Task prompt ::
From the data that follows, print exactly the lines starting at the one containing "LowKept ((s.setLock k" and ending at the one containing "tileOff_unlocks s hk"; include both of them and nothing more.
**********
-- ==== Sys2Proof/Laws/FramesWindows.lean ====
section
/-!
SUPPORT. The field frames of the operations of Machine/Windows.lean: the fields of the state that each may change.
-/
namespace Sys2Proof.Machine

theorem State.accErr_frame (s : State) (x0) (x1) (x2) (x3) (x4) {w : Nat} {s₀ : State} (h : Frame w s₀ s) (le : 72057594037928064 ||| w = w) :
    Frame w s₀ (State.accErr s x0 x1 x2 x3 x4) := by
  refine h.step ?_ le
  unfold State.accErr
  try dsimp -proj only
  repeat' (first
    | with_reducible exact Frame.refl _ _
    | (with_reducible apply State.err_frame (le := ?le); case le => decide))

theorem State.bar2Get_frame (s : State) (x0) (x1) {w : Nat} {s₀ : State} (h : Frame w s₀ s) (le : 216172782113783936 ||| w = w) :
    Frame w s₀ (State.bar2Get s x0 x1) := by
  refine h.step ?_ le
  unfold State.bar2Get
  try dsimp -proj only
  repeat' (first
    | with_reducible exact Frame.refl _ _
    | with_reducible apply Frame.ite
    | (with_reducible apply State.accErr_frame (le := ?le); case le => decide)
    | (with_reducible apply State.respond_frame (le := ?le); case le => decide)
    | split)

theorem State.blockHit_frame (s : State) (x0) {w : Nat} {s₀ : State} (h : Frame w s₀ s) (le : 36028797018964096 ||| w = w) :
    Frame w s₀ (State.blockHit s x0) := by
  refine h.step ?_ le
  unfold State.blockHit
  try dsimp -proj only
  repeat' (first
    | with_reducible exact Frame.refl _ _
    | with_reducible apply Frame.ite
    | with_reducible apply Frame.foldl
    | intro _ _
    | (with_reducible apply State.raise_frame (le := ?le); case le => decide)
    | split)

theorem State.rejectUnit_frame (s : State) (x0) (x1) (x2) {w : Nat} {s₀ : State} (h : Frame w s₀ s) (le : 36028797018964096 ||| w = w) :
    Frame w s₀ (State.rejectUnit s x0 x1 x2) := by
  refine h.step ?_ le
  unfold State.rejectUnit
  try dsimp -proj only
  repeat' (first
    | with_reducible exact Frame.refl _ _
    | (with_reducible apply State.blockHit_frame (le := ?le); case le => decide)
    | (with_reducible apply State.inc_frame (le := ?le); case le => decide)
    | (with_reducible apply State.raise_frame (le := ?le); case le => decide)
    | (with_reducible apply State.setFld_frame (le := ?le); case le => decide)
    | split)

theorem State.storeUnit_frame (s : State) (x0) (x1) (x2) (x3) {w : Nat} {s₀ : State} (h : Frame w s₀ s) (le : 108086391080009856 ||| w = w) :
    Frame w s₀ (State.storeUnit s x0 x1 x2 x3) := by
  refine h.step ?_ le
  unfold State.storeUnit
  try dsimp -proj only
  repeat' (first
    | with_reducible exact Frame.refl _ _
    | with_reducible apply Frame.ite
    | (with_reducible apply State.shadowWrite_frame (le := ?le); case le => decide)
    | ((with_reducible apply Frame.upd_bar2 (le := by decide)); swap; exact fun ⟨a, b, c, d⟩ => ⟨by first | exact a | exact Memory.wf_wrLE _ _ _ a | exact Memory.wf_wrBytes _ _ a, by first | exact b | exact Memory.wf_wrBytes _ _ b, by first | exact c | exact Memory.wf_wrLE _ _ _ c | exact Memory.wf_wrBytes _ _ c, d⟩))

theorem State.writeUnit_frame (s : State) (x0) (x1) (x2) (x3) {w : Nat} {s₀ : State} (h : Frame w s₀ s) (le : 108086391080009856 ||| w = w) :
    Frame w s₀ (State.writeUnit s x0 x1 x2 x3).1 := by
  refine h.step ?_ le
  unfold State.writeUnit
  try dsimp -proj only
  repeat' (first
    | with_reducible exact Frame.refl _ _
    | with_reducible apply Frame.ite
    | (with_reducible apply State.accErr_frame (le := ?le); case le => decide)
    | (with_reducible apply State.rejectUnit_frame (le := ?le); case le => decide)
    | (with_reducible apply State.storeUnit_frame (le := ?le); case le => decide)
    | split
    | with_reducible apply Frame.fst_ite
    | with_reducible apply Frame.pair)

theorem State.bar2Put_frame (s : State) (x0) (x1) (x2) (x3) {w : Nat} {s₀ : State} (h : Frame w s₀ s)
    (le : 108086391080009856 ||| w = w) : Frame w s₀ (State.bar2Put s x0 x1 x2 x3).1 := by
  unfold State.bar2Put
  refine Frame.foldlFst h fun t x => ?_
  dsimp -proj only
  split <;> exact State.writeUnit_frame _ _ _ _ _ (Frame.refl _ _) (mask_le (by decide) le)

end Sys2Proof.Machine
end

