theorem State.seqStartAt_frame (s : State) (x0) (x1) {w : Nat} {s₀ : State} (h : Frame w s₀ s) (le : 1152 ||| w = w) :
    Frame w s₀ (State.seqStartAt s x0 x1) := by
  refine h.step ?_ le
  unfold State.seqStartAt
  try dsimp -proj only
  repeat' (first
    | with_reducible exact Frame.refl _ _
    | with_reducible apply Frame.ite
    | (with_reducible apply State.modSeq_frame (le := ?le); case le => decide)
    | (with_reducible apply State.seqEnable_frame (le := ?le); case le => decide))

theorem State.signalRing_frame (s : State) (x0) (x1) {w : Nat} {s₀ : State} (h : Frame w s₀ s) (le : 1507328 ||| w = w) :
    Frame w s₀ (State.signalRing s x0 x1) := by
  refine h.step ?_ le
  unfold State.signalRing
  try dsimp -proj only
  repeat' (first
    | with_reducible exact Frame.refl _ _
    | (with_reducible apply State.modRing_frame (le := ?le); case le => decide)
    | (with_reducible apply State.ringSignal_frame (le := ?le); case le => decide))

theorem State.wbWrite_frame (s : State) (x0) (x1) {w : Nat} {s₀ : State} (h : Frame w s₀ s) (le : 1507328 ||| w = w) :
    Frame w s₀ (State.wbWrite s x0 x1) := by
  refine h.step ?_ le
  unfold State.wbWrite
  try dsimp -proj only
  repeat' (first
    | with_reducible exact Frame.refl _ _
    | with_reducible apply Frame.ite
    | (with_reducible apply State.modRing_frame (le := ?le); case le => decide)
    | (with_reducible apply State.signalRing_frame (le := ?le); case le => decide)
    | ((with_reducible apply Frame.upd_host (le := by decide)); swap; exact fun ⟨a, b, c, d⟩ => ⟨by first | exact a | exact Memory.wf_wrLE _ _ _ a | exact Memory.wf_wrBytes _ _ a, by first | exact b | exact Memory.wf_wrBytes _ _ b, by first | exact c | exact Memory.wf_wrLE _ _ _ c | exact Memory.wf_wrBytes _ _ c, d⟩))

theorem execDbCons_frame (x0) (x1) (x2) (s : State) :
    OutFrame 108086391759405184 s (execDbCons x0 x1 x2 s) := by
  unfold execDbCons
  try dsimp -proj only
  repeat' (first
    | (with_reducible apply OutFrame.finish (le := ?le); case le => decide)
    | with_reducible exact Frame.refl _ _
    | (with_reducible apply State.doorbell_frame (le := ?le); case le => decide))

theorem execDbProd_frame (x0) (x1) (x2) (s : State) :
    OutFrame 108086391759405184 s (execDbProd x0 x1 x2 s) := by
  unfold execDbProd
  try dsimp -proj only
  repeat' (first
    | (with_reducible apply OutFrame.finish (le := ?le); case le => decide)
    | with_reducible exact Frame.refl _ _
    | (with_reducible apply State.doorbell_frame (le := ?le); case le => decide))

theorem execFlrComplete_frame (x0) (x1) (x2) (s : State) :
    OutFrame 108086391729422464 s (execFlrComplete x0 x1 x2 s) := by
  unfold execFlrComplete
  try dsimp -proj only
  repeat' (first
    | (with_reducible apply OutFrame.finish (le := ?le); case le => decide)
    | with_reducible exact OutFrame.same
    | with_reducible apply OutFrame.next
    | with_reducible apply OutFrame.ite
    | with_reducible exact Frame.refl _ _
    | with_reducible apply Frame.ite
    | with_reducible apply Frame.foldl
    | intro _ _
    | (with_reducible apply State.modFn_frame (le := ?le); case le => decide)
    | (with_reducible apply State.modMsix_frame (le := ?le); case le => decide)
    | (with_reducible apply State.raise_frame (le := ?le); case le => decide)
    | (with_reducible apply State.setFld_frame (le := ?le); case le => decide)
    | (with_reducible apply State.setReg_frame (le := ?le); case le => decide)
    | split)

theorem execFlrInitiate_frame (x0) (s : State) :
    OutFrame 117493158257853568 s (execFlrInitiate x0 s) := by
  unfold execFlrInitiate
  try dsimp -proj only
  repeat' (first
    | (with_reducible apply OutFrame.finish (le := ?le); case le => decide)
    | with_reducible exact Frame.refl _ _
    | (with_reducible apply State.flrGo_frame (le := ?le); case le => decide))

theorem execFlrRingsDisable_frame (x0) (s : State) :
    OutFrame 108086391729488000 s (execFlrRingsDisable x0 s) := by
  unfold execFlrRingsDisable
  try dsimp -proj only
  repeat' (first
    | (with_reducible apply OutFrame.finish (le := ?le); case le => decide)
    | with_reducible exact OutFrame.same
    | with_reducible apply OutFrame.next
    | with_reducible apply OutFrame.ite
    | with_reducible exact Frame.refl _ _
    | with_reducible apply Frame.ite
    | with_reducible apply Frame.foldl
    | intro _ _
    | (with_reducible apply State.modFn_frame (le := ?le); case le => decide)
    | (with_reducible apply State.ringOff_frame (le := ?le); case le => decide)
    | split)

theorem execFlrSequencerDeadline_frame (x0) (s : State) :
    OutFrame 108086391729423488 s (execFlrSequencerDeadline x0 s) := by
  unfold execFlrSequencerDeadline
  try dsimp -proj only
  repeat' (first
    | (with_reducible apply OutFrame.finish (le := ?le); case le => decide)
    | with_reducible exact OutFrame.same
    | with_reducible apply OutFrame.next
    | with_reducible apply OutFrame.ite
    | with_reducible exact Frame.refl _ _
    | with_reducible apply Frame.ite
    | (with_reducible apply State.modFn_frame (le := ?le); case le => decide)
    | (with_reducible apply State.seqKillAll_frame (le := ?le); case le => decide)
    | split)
**********
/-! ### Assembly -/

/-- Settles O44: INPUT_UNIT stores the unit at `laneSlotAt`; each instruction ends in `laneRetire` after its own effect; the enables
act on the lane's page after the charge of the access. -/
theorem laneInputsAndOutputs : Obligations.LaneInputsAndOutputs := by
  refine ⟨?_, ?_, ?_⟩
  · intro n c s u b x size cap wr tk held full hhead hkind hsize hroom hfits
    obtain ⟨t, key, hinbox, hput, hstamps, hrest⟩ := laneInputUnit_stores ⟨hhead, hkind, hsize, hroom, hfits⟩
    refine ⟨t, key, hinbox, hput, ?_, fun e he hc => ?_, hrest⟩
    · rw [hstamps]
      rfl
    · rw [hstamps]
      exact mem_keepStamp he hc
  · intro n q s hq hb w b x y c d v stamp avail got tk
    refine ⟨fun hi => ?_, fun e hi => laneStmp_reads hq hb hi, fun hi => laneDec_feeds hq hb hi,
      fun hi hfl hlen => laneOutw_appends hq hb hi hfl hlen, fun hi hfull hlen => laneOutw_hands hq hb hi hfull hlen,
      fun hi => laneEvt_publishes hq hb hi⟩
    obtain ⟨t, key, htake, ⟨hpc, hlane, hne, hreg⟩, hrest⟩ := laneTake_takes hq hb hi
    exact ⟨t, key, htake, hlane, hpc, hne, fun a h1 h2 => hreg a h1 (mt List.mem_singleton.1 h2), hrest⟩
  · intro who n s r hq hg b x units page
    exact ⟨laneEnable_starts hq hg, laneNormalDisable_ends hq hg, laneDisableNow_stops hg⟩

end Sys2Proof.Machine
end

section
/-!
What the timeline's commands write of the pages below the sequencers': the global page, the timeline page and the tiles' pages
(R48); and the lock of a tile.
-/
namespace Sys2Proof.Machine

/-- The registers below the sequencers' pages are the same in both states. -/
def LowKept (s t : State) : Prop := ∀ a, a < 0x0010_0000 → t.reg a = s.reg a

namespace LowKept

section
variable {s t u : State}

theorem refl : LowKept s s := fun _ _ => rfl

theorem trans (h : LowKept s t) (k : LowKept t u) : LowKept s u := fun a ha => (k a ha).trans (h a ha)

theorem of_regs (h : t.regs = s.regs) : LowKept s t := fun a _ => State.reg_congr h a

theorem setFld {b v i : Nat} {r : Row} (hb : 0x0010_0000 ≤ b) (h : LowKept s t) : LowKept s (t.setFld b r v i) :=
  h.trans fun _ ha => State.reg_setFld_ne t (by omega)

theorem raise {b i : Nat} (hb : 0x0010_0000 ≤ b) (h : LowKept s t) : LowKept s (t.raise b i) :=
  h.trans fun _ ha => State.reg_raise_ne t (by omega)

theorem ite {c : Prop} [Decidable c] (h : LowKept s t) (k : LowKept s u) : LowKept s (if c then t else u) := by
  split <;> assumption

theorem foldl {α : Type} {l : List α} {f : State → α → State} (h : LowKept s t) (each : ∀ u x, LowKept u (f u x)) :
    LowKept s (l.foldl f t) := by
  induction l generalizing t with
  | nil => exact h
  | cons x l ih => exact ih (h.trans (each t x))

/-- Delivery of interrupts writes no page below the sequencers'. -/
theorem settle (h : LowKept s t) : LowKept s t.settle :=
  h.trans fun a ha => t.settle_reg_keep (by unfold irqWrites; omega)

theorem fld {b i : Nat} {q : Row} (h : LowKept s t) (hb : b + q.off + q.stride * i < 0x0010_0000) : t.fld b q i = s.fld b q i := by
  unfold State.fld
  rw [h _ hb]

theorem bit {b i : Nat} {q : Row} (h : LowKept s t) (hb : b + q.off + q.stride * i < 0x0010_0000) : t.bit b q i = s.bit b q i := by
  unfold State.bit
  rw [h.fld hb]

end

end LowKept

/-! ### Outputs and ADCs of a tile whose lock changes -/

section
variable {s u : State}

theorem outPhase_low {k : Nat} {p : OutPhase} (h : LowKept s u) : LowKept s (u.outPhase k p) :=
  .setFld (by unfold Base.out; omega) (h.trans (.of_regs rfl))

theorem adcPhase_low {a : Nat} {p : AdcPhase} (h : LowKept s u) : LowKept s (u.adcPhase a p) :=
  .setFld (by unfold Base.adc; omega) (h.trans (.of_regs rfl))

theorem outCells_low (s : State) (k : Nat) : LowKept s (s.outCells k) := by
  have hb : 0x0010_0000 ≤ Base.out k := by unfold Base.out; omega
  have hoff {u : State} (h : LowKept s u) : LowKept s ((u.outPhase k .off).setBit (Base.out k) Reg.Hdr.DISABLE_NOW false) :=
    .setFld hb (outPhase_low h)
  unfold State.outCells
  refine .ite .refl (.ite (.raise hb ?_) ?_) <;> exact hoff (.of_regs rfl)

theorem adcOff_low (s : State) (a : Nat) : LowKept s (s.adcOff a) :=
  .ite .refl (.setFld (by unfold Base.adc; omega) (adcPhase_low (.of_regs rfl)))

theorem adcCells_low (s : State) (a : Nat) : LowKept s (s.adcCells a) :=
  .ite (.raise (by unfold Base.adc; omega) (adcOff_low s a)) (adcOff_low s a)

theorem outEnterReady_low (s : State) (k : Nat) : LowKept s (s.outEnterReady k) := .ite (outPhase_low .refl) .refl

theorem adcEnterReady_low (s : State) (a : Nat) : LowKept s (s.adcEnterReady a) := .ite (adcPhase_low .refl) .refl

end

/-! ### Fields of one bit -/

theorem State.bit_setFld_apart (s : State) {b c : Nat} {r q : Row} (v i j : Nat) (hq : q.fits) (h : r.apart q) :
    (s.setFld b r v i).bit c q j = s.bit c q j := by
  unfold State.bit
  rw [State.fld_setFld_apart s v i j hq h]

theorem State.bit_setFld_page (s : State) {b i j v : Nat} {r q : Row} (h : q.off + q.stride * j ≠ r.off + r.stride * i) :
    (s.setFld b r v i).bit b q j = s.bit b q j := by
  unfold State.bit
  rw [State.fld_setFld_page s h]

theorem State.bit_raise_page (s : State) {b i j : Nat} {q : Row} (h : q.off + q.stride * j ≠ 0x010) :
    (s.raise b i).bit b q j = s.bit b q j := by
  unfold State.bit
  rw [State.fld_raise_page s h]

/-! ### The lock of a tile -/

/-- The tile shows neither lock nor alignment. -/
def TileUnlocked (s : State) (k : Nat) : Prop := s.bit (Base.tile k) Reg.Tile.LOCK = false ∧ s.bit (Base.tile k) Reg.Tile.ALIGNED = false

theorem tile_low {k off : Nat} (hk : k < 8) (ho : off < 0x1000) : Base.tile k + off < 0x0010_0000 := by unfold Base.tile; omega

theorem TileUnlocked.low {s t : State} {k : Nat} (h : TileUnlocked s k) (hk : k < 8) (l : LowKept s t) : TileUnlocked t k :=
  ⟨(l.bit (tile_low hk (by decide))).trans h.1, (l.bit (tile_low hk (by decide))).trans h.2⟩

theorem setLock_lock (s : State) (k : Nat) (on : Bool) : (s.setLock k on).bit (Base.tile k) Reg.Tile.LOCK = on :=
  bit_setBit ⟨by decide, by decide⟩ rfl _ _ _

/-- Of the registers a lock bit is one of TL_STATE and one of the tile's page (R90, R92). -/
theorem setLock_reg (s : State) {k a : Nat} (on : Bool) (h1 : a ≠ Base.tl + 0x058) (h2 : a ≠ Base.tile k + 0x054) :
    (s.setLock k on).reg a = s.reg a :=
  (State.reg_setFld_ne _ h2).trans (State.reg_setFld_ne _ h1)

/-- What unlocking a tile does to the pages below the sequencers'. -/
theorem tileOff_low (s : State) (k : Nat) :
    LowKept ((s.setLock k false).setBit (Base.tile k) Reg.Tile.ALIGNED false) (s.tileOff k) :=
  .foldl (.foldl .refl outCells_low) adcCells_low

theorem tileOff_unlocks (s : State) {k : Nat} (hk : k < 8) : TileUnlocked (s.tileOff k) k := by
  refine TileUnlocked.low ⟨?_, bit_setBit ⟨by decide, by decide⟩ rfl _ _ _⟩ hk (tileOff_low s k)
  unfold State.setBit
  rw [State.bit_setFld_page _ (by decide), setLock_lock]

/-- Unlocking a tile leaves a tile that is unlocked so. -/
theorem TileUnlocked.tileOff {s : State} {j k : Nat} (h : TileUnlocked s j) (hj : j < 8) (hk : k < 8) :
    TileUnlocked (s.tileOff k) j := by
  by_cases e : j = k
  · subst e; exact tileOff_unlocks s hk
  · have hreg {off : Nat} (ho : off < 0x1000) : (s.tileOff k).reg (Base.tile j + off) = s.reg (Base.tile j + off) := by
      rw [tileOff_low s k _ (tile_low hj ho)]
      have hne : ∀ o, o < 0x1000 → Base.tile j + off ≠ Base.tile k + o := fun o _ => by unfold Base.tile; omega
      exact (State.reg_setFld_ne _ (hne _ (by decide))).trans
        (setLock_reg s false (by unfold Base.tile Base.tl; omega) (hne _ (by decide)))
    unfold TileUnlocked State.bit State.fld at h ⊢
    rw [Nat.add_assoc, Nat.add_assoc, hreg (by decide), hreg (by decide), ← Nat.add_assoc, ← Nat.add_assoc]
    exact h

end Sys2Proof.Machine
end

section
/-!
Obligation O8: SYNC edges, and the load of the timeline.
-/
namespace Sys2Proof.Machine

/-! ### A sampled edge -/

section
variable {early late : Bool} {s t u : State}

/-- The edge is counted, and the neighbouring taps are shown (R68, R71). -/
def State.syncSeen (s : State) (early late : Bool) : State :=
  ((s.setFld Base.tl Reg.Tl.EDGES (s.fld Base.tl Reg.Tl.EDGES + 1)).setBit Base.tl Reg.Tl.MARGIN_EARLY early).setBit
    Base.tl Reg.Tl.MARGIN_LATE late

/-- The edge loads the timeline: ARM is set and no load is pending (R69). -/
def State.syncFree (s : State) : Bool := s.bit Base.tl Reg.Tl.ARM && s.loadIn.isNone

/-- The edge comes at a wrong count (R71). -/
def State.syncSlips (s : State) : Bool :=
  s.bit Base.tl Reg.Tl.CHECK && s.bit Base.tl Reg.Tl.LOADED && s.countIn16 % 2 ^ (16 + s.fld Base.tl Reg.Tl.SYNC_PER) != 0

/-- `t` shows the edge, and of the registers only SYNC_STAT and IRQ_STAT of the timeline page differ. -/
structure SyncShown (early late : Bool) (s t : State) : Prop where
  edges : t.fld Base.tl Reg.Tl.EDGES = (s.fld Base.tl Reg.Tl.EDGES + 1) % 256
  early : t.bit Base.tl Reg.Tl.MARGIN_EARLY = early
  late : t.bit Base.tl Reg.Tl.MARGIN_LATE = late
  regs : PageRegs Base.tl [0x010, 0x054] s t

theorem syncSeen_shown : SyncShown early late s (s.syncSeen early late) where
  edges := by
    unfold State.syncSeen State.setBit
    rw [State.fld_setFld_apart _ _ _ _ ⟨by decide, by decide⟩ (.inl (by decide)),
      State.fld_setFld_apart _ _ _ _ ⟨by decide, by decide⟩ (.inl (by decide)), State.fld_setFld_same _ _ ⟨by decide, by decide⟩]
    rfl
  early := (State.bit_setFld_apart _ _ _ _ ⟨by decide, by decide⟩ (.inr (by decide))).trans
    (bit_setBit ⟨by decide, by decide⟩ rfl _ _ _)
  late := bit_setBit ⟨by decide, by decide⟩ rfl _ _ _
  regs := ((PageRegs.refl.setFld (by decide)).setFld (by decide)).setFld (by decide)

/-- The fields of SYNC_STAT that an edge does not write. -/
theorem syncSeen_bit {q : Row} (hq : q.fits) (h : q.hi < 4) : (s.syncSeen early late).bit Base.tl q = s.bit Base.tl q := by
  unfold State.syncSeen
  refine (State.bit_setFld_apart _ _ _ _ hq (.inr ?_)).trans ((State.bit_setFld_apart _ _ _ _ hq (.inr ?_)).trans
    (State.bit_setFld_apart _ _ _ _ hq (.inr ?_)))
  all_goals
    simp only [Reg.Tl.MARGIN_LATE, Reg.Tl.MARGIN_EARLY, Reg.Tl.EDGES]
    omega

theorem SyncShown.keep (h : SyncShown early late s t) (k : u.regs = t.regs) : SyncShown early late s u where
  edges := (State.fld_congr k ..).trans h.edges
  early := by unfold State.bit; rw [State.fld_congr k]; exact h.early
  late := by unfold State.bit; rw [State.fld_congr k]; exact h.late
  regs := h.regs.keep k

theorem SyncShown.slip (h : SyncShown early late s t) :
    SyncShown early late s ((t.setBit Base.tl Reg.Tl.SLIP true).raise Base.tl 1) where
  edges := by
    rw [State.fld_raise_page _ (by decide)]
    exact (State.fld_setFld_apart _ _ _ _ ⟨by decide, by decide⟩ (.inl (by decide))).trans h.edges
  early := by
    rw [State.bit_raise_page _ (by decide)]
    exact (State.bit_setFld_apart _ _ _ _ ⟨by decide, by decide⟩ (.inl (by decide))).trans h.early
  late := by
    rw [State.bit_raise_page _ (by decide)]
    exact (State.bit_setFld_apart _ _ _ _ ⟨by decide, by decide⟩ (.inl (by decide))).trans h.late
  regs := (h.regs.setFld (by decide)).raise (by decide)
**********
Exercise result ::
    LowKept ((s.setLock k false).setBit (Base.tile k) Reg.Tile.ALIGNED false) (s.tileOff k) :=
  .foldl (.foldl .refl outCells_low) adcCells_low

theorem tileOff_unlocks (s : State) {k : Nat} (hk : k < 8) : TileUnlocked (s.tileOff k) k := by
  refine TileUnlocked.low ⟨?_, bit_setBit ⟨by decide, by decide⟩ rfl _ _ _⟩ hk (tileOff_low s k)
  unfold State.setBit
  rw [State.bit_setFld_page _ (by decide), setLock_lock]

/-- Unlocking a tile leaves a tile that is unlocked so. -/
theorem TileUnlocked.tileOff {s : State} {j k : Nat} (h : TileUnlocked s j) (hj : j < 8) (hk : k < 8) :
    TileUnlocked (s.tileOff k) j := by
  by_cases e : j = k
  · subst e; exact tileOff_unlocks s hk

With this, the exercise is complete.